There is virtually no blood in the movie but that doesn’t stop it from being one the most unsettling films of the past decade. Much of that is due to that Samantha Morton’s amazing performance as an unhinged and overprotective mother. Comparisons to Kathy Bates in Misery are well deserved though it is possible Morton is even more frightening.

Samantha Morton and Michael Shannon star in The Harvest.

Samantha Morton and Michael Shannon star in The Harvest.

Despite its straight forward premise there are plenty of surprises beneath the surface of The Harvest. This is a film that trust its audience enough to let them piece together the information being presented to them rather than having it spoon fed through exposition.

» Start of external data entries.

-- ==== Sys2Proof/Certificates/Slice0/Obligations.lean ====
section
/-! DEFINITION. The statements for the provers. Each docstring names the rules of spec/ it formalises, and the choice of
the spec or of the model it rests on where there is one. -/

open Sys2Proof Sys2Proof.Machine

/-! ### Encoding -/

/-- R130, R147, R148: the bytes of every well-formed instruction, followed by any bytes, decode to that instruction and
leave the others. The padding bytes that encode writes 0x00 are log entry 7's. -/
def Obligations.DecodeEncode : Prop :=
  ∀ (i : Instr) (rest : List Byte), i.wellFormed = true → decode (encode i ++ rest) = .ok (i, rest)

/-- R147: every byte decodes. Any three bytes start with a well-formed instruction whose row has the first byte as its
opcode; its bytes are the ones given, but for BRK's padding and the skipped byte of `NOP*` immediate (log entry 7). -/
def Obligations.EveryOpcodeDecodes : Prop :=
  ∀ b0 b1 b2 : Byte, ∃ (i : Instr) (rest : List Byte),
    decode [b0, b1, b2] = .ok (i, rest) ∧ i.wellFormed = true ∧ rest = [b0, b1, b2].drop i.size ∧
      (encode i).head? = some b0 ∧
      (i ≠ .brk → (∀ op : Byte, i ≠ .nopStar op .imm) → encode i ++ rest = [b0, b1, b2])

/-- R130, R147: words of the opcode table, written out from its rows, one or more for each file of instructions. -/
def Obligations.SampleWordsDecode : Prop :=
  decode [0xA9, 0x80] = .ok (.lda (.imm 0x80), []) ∧
  decode [0x8D, 0x00, 0x02] = .ok (.sta (.abs 0x0200), []) ∧
  decode [0xB6, 0x10] = .ok (.ldx (.zpy 0x10), []) ∧
  decode [0x9A] = .ok (.txs, []) ∧
  decode [0x71, 0x20] = .ok (.adc (.indy 0x20), []) ∧
  decode [0xE1, 0x20] = .ok (.sbc (.indx 0x20), []) ∧
  decode [0x2C, 0x02, 0x20] = .ok (.bit (.abs 0x2002), []) ∧
  decode [0x2A] = .ok (.rol .acc, []) ∧
  decode [0xFE, 0x34, 0x12] = .ok (.inc (.absx 0x1234), []) ∧
  decode [0xF0, 0xFE] = .ok (.beq 0xFE, []) ∧
  decode [0x6C, 0xFF, 0x60] = .ok (.jmp (.ind 0x60FF), []) ∧
  decode [0x20, 0x00, 0xC1] = .ok (.jsr 0xC100, []) ∧
  decode [0x00, 0x00] = .ok (.brk, []) ∧
  decode [0x28] = .ok (.plp, []) ∧
  decode [0xEA] = .ok (.nop, []) ∧
  decode [0x1C, 0xFF, 0x12] = .ok (.nopStar 0x1C (.absx 0x12FF), []) ∧
  decode [0xEB] = .ok (.und 0xEB, [])

/-! ### The step -/

/-- R160, R454, R455: at an instruction boundary with no interrupt queued, when the bytes at PC that the CPU reads lie in
plain memory and decode to `i`, the step is `exec i`, then the countdown is what the instruction charged, then three PPU
ticks. `u` is the machine after the host operations due now (log entry 10). -/
def Obligations.StepRunsDecodedInstruction : Prop :=
  ∀ (s u : State) (i : Instr) (bytes : List Byte), s.fault = none → applyInputs s = u → u.cpu.pending = none →
    u.cpu.remaining ≤ 1 → decode bytes = .ok (i, []) →
    (∀ k : Nat, k < bytesRead i → u.peek (u.cpu.pc + BitVec.ofNat 16 k) = bytes[k]?) →
    step s =
      match exec i (u.setRemaining 0) with
      | .next t => .next (ppuTick (ppuTick (ppuTick (t.setRemaining (t.cpu.cycles - u.cpu.cycles).toNat))))
      | .fault f => .fault f
      | .refused r => .refused r

/-- R454, R455: between two boundaries a step counts the remaining ticks down by one and ticks the PPU three times; no
instruction runs and no interrupt is taken. R469 (decision D49; log entry 10): `RunInstr(k + 1)` answers exactly the
machine right after the CPU tick of the boundary that has k boundaries before it, with the count of the master ticks
completed before it; it then resumes with that tick's three PPU ticks, on the trajectory of the steps, and meets the
invariant of R459 one tick ahead of its count. -/
def Obligations.CountdownAndRunInstr : Prop :=
  (∀ s u : State, s.fault = none → applyInputs s = u → 2 ≤ u.cpu.remaining →
    step s = .next (ppuTick (ppuTick (ppuTick (u.setRemaining (u.cpu.remaining - 1)))))) ∧
  (∀ (k : Nat) (r r' : Run),
    r.runInstr (k + 1) = .next r' ↔
      ∃ (n : Nat) (u t : State), steps n r.resume.machine = .next u ∧ boundariesIn n r.resume.machine = k ∧
        u.fault = none ∧ (applyInputs u).cpu.remaining ≤ 1 ∧ cpuTick (applyInputs u) = .next t ∧
        r' = { machine := t, midTick := true, ticks := r.resume.ticks + n }) ∧
  (∀ (k : Nat) (r r' : Run), r.runInstr (k + 1) = .next r' →
    steps (r'.ticks + 1 - r.resume.ticks) r.resume.machine = .next (ppuTick (ppuTick (ppuTick r'.machine))) ∧
    r'.masterTick =
      match step (ppuTick (ppuTick (ppuTick r'.machine))) with
      | .next t => .next { machine := t, midTick := false, ticks := r'.ticks + 2 }
      | .fault f => .fault f
      | .refused e => .refused e) ∧
  (∀ (k : Nat) (s : State) (r : Run), s.inputs = [] → s.cpu.remaining = 0 → (Run.start s).runInstr (k + 1) = .next r →
    r.machine.cpu.cycles =
      s.cpu.cycles + BitVec.ofNat 64 (r.ticks + 1) - 1 + BitVec.ofNat 64 r.machine.cpu.remaining)

/-- R404, R405, R406, R454: at a boundary with an interrupt queued the step takes it instead of an instruction: the
address of the next instruction and the status with bit 4 = 0 are pushed, I is set, PC comes from the vector, the queue is
emptied, 7 cycles are charged, and every byte outside the three slots is as before. -/
def Obligations.StepTakesInterrupt : Prop :=
  ∀ (s u : State) (k : Interrupt), s.fault = none → applyInputs s = u → u.cpu.pending = some k → u.cpu.remaining ≤ 1 →
    Cells.wf u.ram = true →
    ∃ t : State, step s = .next (ppuTick (ppuTick (ppuTick t))) ∧
      t = { u with ram := t.ram, cpu := t.cpu } ∧
      t.cpu =
        { u.cpu with
          sp := u.cpu.sp - 3
          p := { u.cpu.p with i := true }
          pc := match k with
            | .nmi => leWord (u.cart.prgByte 0x7FFA) (u.cart.prgByte 0x7FFB)
            | .irq => leWord (u.cart.prgByte 0x7FFE) (u.cart.prgByte 0x7FFF)
          cycles := u.cpu.cycles + 7
          pending := none
          remaining := 7 } ∧
      t.peek (stackAddr u.cpu.sp) = some (hiByte u.cpu.pc) ∧
      t.peek (stackAddr (u.cpu.sp - 1)) = some (loByte u.cpu.pc) ∧
      t.peek (stackAddr (u.cpu.sp - 2)) = some (u.cpu.p.image false) ∧
      (∀ b : Addr, target b ≠ target (stackAddr u.cpu.sp) → target b ≠ target (stackAddr (u.cpu.sp - 1)) →
        target b ≠ target (stackAddr (u.cpu.sp - 2)) → t.peek b = u.peek b)

/-- R409, R411, R412 (decisions D1, D49; log entries 5 and 6): a faulted machine takes no step. A step of a running
machine that faults names one of the four reasons at an address that R81 and R82 give that reason to, a mirror of a PPU
port among them, the state it keeps has that reason recorded, and but for the APU reads the machine is in `strict` mode.
-/
def Obligations.FaultReasons : Prop :=
  (∀ (s : State) (r : FaultReason), s.fault = some r → step s = .fault (.access r s)) ∧
  ∀ (s kept : State) (r : FaultReason), s.fault = none → step s = .fault (.access r kept) →
    kept.fault = some r ∧ kept.accessMode = s.accessMode ∧
    match r with
    | .apuRead a => 0x4000 ≤ a.toNat ∧ a.toNat ≤ 0x4013
    | .writeOnlyRead a =>
      s.accessMode = .strict ∧ (a = 0x4014 ∨ ∃ r : Nat, r ∈ [0, 1, 3, 5, 6] ∧ IsPort r a)
    | .readOnlyWrite a => s.accessMode = .strict ∧ IsPort 2 a
    | .unmapped a => s.accessMode = .strict ∧ 0x4020 ≤ a.toNat ∧ a.toNat ≤ 0x5FFF

/-- R147, R410, log entry 14: a term that is no row of the table is refused, a well-formed instruction never is, and no
step is refused. -/
def Obligations.OnlyIllFormedRefused : Prop :=
  (∀ (i : Instr) (s : State), i.wellFormed = false → exec i s = .refused .illFormed) ∧
  (∀ (i : Instr) (s : State) (r : Refusal), i.wellFormed = true → exec i s ≠ .refused r) ∧
  (∀ (s : State) (r : Refusal), step s ≠ .refused r)

/-- R30, R31, R33, R37 to R57, R450 (decisions D2, D3, D16; log entry 9 for the storages, log entry 11 for what stays):
powering up gives every register, flag, counter, latch and storage the value 10_state.md names, with PC from the reset
vector, and leaves the access mode, the pads and the inputs. R119, R470: `boot` is the powered-up machine of the
cartridge an image builds, and a refused image yields none. -/
def Obligations.PowerUpValues : Prop :=
  (∀ s : State, PoweredUp s.cart (powerUp s) ∧ (powerUp s).accessMode = s.accessMode ∧ (powerUp s).pad1 = s.pad1 ∧
    (powerUp s).pad2 = s.pad2 ∧ (powerUp s).inputs = s.inputs) ∧
  (∀ (mode : AccessMode) (image : List Byte),
    (∀ c : Cartridge, buildCartridge image = .ok c →
      ∃ t : State, boot mode image = .ok t ∧ PoweredUp c t ∧ t.accessMode = mode) ∧
    (∀ e : CartError, buildCartridge image = .error e → boot mode image = .error e))

/-- R118 to R121 (decision D39): which images build a cartridge, and what it holds: PRG after the header and the trainer,
CHR after PRG, CHR RAM when the image has no CHR, and the mirroring of header byte 6 bit 0. -/
def Obligations.CartridgeImage : Prop :=
  ∀ image : List Byte,
    let byte6 := image.getD 6 0
    let prgUnits := (image.getD 4 0).toNat
    let chrUnits := (image.getD 5 0).toNat
    let prgStart := if byte6.getLsbD 2 then 528 else 16
    let accepted := 16 ≤ image.length ∧ image.take 4 = [0x4E, 0x45, 0x53, 0x1A] ∧ byte6.extractLsb' 4 4 = 0 ∧
      (image.getD 7 0).extractLsb' 4 4 = 0 ∧ (prgUnits = 1 ∨ prgUnits = 2) ∧ chrUnits ≤ 1 ∧
      prgStart + 16384 * prgUnits + 8192 * chrUnits ≤ image.length
    (accepted → ∃ c : Cartridge, buildCartridge image = .ok c ∧ c.prgSize.bytes = 16384 * prgUnits ∧
      (∀ k : Nat, k < 16384 * prgUnits → Cells.read c.prg k = image.getD (prgStart + k) 0) ∧
      (∀ k : Nat, k < 8192 * chrUnits → Cells.read c.chr k = image.getD (prgStart + 16384 * prgUnits + k) 0) ∧
      c.chrIsRam = decide (chrUnits = 0) ∧ (chrUnits = 0 → c.chr = []) ∧ c.wram = [] ∧
      c.mirroring = (if byte6.getLsbD 0 then .vertical else .horizontal) ∧
      StorageInv (powerUp { State.reset with cart := c })) ∧
    (¬accepted → ∃ e : CartError, buildCartridge image = .error e)

/-- R451 (decision D40): the reset button loads PC from the reset vector, sets SP to 0xFD and I to 1, and changes nothing
else; `request_irq` is dropped while I is set and never replaces a queued request (R402, decision D12); `request_nmi` is
always queued (R401, decisions D11, D56). R420: the host's pads are replaced and nothing else; R450: `power_up()`. R470
(log entry 3): the operations due before a master tick apply in their order and leave the list, the first of them before
the others; none is due when the list is empty. -/
def Obligations.HostRequests : Prop :=
  ∀ s : State,
    (∃ pc : Addr, read16 0xFFFC#16 s = .ok (pc, s) ∧
      HostOp.reset.apply s = { s with cpu := { s.cpu with pc := pc, sp := 0xFD, p := { s.cpu.p with i := true } } }) ∧
    HostOp.requestNmi.apply s = { s with cpu := { s.cpu with pending := some .nmi } } ∧
    (s.cpu.p.i = true → HostOp.requestIrq.apply s = s) ∧
    (s.cpu.p.i = false → s.cpu.pending = none →
      HostOp.requestIrq.apply s = { s with cpu := { s.cpu with pending := some .irq } }) ∧
    (∀ k : Interrupt, s.cpu.pending = some k → HostOp.requestIrq.apply s = s) ∧
    (∀ p q : Buttons, (HostOp.setPads p q).apply s = { s with pad1 := p, pad2 := q }) ∧
    HostOp.powerUp.apply s = powerUp s ∧
    (s.inputs = [] → applyInputs s = s) ∧
    (∀ rest : List (List HostOp), s.inputs = [] :: rest → applyInputs s = { s with inputs := rest }) ∧
    (∀ (op : HostOp) (ops : List HostOp) (rest : List (List HostOp)), s.inputs = (op :: ops) :: rest →
      applyInputs s = applyInputs { op.apply s with inputs := ops :: rest })

/-! ### What every step keeps -/

/-- The canonical form of every storage and the ranges of every counter hold at reset. -/
def Obligations.ResetInvariants : Prop := StorageInv State.reset ∧ CounterInv State.reset

/-- R40 to R43, R54, R55, log entry 9: every step keeps every storage in its canonical form and within its size. -/
def Obligations.StepKeepsStorages : Prop :=
  ∀ s t : State, StorageInv s → step s = .next t → StorageInv t

/-- R47, R52, R53, R56: every step keeps the dot counters, the NMI delay, the attribute bits and the controller positions
in their ranges. -/
def Obligations.StepKeepsCounters : Prop :=
  ∀ s t : State, CounterInv s → step s = .next t → CounterInv t

/-- R93, R102, R55, R8, R360 (decision D30): no step changes the PRG image, the mirroring, the header, CHR ROM or the
access mode, sprite overflow is never set, and a step takes exactly the host operations due before it. -/
def Obligations.StepKeepsCartridge : Prop :=
  ∀ s t : State, step s = .next t →
    t.cart.prg = s.cart.prg ∧ t.cart.prgSize = s.cart.prgSize ∧ t.cart.mirroring = s.cart.mirroring ∧
      t.cart.header = s.cart.header ∧ t.cart.chrIsRam = s.cart.chrIsRam ∧
      (s.cart.chrIsRam = false → t.cart.chr = s.cart.chr) ∧ t.accessMode = s.accessMode ∧ t.fault = none ∧
      (s.ppu.spriteOverflow = false → t.ppu.spriteOverflow = false) ∧ t.inputs = s.inputs.tail

/-- R459: one step of the cycle-counter invariant. With no host operation due, the counter less the ticks still to come
grows by one from a state between boundaries, and stays when the machine has just been powered up; only a boundary
charges cycles. -/
def Obligations.CycleAccounting : Prop :=
  ∀ s t : State, s.inputs = [] → step s = .next t →
    (s.cpu.remaining ≠ 0 →
      t.cpu.cycles - BitVec.ofNat 64 t.cpu.remaining = s.cpu.cycles - BitVec.ofNat 64 s.cpu.remaining + 1) ∧
    (s.cpu.remaining = 0 → t.cpu.cycles - BitVec.ofNat 64 t.cpu.remaining = s.cpu.cycles) ∧
    (2 ≤ s.cpu.remaining → t.cpu.cycles = s.cpu.cycles)

/-- R454: every boundary that completes charges at least 2 cycles, so it is never followed by another in the next tick;
and it charges at most 521, the latency bound of R404. -/
def Obligations.BoundaryCost : Prop :=
  ∀ s t : State, boundary s = .next t →
    2 ≤ (t.cpu.cycles - s.cpu.cycles).toNat ∧ (t.cpu.cycles - s.cpu.cycles).toNat ≤ 521

/-! ### Loads, stores and transfers -/

/-- R170, R171, R172: a load puts the operand in its register and sets Z and S from it. -/
def Obligations.LoadInstructions : Prop :=
  ∀ (m : Operand) (s : State),
    ReadsOperand (.lda m) m s (fun v => { s.cpu with a := v, p := s.cpu.p.withZS v }) ∧
    ReadsOperand (.ldx m) m s (fun v => { s.cpu with x := v, p := s.cpu.p.withZS v }) ∧
    ReadsOperand (.ldy m) m s (fun v => { s.cpu with y := v, p := s.cpu.p.withZS v })

/-- R173, R174, R175: a store writes its register at the effective address and changes no flag. -/
def Obligations.StoreInstructions : Prop :=
  ∀ (m : Operand) (s : State),
    StoresRegister (.sta m) m s s.cpu.a ∧ StoresRegister (.stx m) m s s.cpu.x ∧ StoresRegister (.sty m) m s s.cpu.y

If there is a weak point it comes from the supporting characters. The young girl, Maryann, lives with her grandparents played by Peter Fonda and Leslie Lyles. While both are competent actors they seem to be on autopilot through most of their scenes. Indeed, Fonda is given the chance to say “far out!” twice in the script, because he can. Their roles are necessary but could have easily been cut down for the sake of furthering the story along.

Under normal circumstances this could have easily been a made for TV movie. But under the direction of John McNaughton (Wild Things, Henry: Portrait of a Serial Killer) it becomes something far more fascinating. Shot entirely on film and using an orchestral score that would make Hitchcock proud the suspense slowly builds in a way that completely envelops the audience.

Still, it is a slow burn. A few decades ago The Harvest would have been a major release with the potential to become a cult film. Instead it is relegated to a limited release that few too will see.

The Harvest opens at the Arena Cinema in Hollywood on April 24 and is currently available on VOD.